Une alternative politique au PT
Naturellement, un tel front unique ne devrait entraver en rien l’indépendance des révolutionnaires, plus que jamais confrontéEs à la nécessité de construire une alternative politique au PT. Ce n’est pas tant la corruption, consubstantielle de tout le système politique, qui a mené ce parti à sa perte. C’est d’abord la politique qu’il a menée, sur tous les terrains. Du néolibéralisme un peu social des deux gouvernements Lula (2003-2010) et du premier gouvernement Dilma (2011-2014), le PT est passé à une austérité dure quand le pays a sombré dans la crise suite à l’effondrement des cours des matières premières. Lorsque la bourgeoisie a jugé que même l’austérité made in PT n’était pas suffisante, qu’il fallait reprendre toutes les concessions et tous les acquis des luttes, et pour cela se débarrasser de Dilma à travers le coup d’État institutionnel de l’impeachment, le PT a refusé de mobiliser dans la rue, en faisant aveuglément confiance à la justice et aux institutions politiques en place. Même chose deux ans plus tard lors de la condamnation et de l’emprisonnement de Lula. Tout comme en avril 2017, en s’appuyant sur les principales directions syndicales, quand une grève générale contre la réforme des retraites avait bloqué le gouvernement Temer – successeur droitier de Dilma – et ouvert la -possibilité d’une contre-offensive.
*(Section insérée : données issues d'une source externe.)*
/-- SPALLOC and SPFREE in a firing of one context. SPALLOC always completes: with the handle of the lowest free table entry and the
local address of a new allocation, at the lowest free 64-byte-aligned base of the bank asked for or of the lowest bank that fits, or
with a status of 1 to 4 and address 0 and nothing allocated; bytes outside the new user region keep their values. Which status
comes first when several hold is left open here (log entry 20), and where handle and address go to one register the address
remains (log entry 72). SPFREE of an entry that the firing holds, or of any entry by a supervisor, completes and removes it once no local
load writes into it; of any other entry it takes the permission fault (R206, R207). -/
def Obligations.ScratchpadAllocation : Prop :=
  (∀ (guard : Bool) (d : Dst) (b : Src) (r : Fin 64) (bank g1 : Fin 16) (ctxOwner : Bool) (s : State), s.single →
    let c := s.ctx s.cur
    let k := s.core (s.cur / 4)
    let z := ((c.src b).toNat + 63) / 64 * 64
    let al : Alloc := { guard := guard, g := if guard then g1.val + 1 else 0, ctx := if ctxOwner then some (s.cur % 4) else none,
                        slot := if ctxOwner then 0 else c.slot, size := z, base := 0 }
    let badSize := z < 64 ∨ 65536 < z ∨ 65536 < al.reserved ∨ (bank ≠ 15 ∧ k.sbfloor ≤ bank.val)
    ∃ t, exec (.spalloc guard d b r bank g1 ctxOwner) s = .next t ∧ (∀ w, w ≠ s.cur → t.ctx w = s.ctx w) ∧
      t.wq = s.wq ∧ t.net = s.net ∧
      ((∃ (e base : Nat), ¬ badSize ∧ (ctxOwner = true ∨ c.kind = .actor) ∧
          FMap.find k.sat e = none ∧ e < 32 ∧ (∀ j < e, (FMap.find k.sat j).isSome) ∧
          s.findBank (s.cur / 4) al.reserved (if bank = 15 then List.range k.sbfloor else [bank.val]) = some base ∧
          FMap.find (t.core (s.cur / 4)).sat e = some { al with base := base } ∧
          (∀ j, j ≠ e → FMap.find (t.core (s.cur / 4)).sat j = FMap.find k.sat j) ∧
          (∀ pa, ¬ (localPA (s.cur / 4) (base + (if guard then 64 * (g1.val + 1) else 0)) ≤ pa ∧
            pa < localPA (s.cur / 4) (base + (if guard then 64 * (g1.val + 1) else 0)) + al.userLen) → t.rdByte pa = s.rdByte pa) ∧
          t.ctx s.cur = ((c.dst d (BitVec.ofNat 64 (e * 2 ^ 59))).setSreg r.val
            (BitVec.ofNat 64 (base + (if guard then 64 * (g1.val + 1) else 0)))).retired) ∨
       (∃ status : Nat, t = { s with ctxs := t.ctxs } ∧ t.ctx s.cur = ((c.dst d (BitVec.ofNat 64 status)).setSreg r.val 0).retired ∧
          (status = 3 ∧ badSize ∨ status = 4 ∧ ctxOwner = false ∧ c.kind ≠ .actor ∨
           status = 1 ∧ (∀ j < 32, (FMap.find k.sat j).isSome) ∨
           status = 2 ∧ s.findBank (s.cur / 4) al.reserved (if bank = 15 then List.range k.sbfloor else [bank.val]) = none)))) ∧
  (∀ (a : Src) (s : State), s.single →
    let c := s.ctx s.cur
    let i := (c.src a).toNat / 2 ^ 59
    let k := s.core (s.cur / 4)
    (∀ al, FMap.find k.sat i = some al → c.supv = true ∨ al.ownedBy c (s.cur % 4) = true → s.loadInto s.cur al = false →
      exec (.spfree a) s = .next ((s.onCore (s.cur / 4) (fun x => { x with sat := FMap.erase x.sat i })).after s.cur id)) ∧
    (c.supv = false → (∀ al, FMap.find k.sat i = some al → al.ownedBy c (s.cur % 4) = false) →
      exec (.spfree a) s = .next (s.fault s.cur { code := 2, cls := 1, detail := 2, va := c.src a })) ∧
    (FMap.find k.sat i = none → c.supv = true → exec (.spfree a) s = .next (s.after s.cur id)) ∧
    (∀ al, FMap.find k.sat i = some al → c.supv = true ∨ al.ownedBy c (s.cur % 4) = true → s.loadInto s.cur al = true →
      exec (.spfree a) s = .next s))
Les relativement bons résultats électoraux du PSOL, un front d’organisations et courants réformistes de gauche et révolutionnaires, passé notamment de 6 à 10 députés fédéraux, apportent une lueur d’espoir dans un panorama général assombri. La gauche révolutionnaire fait face à de lourdes responsabilités. Notre solidarité politique et militante ne doit pas lui faire défaut.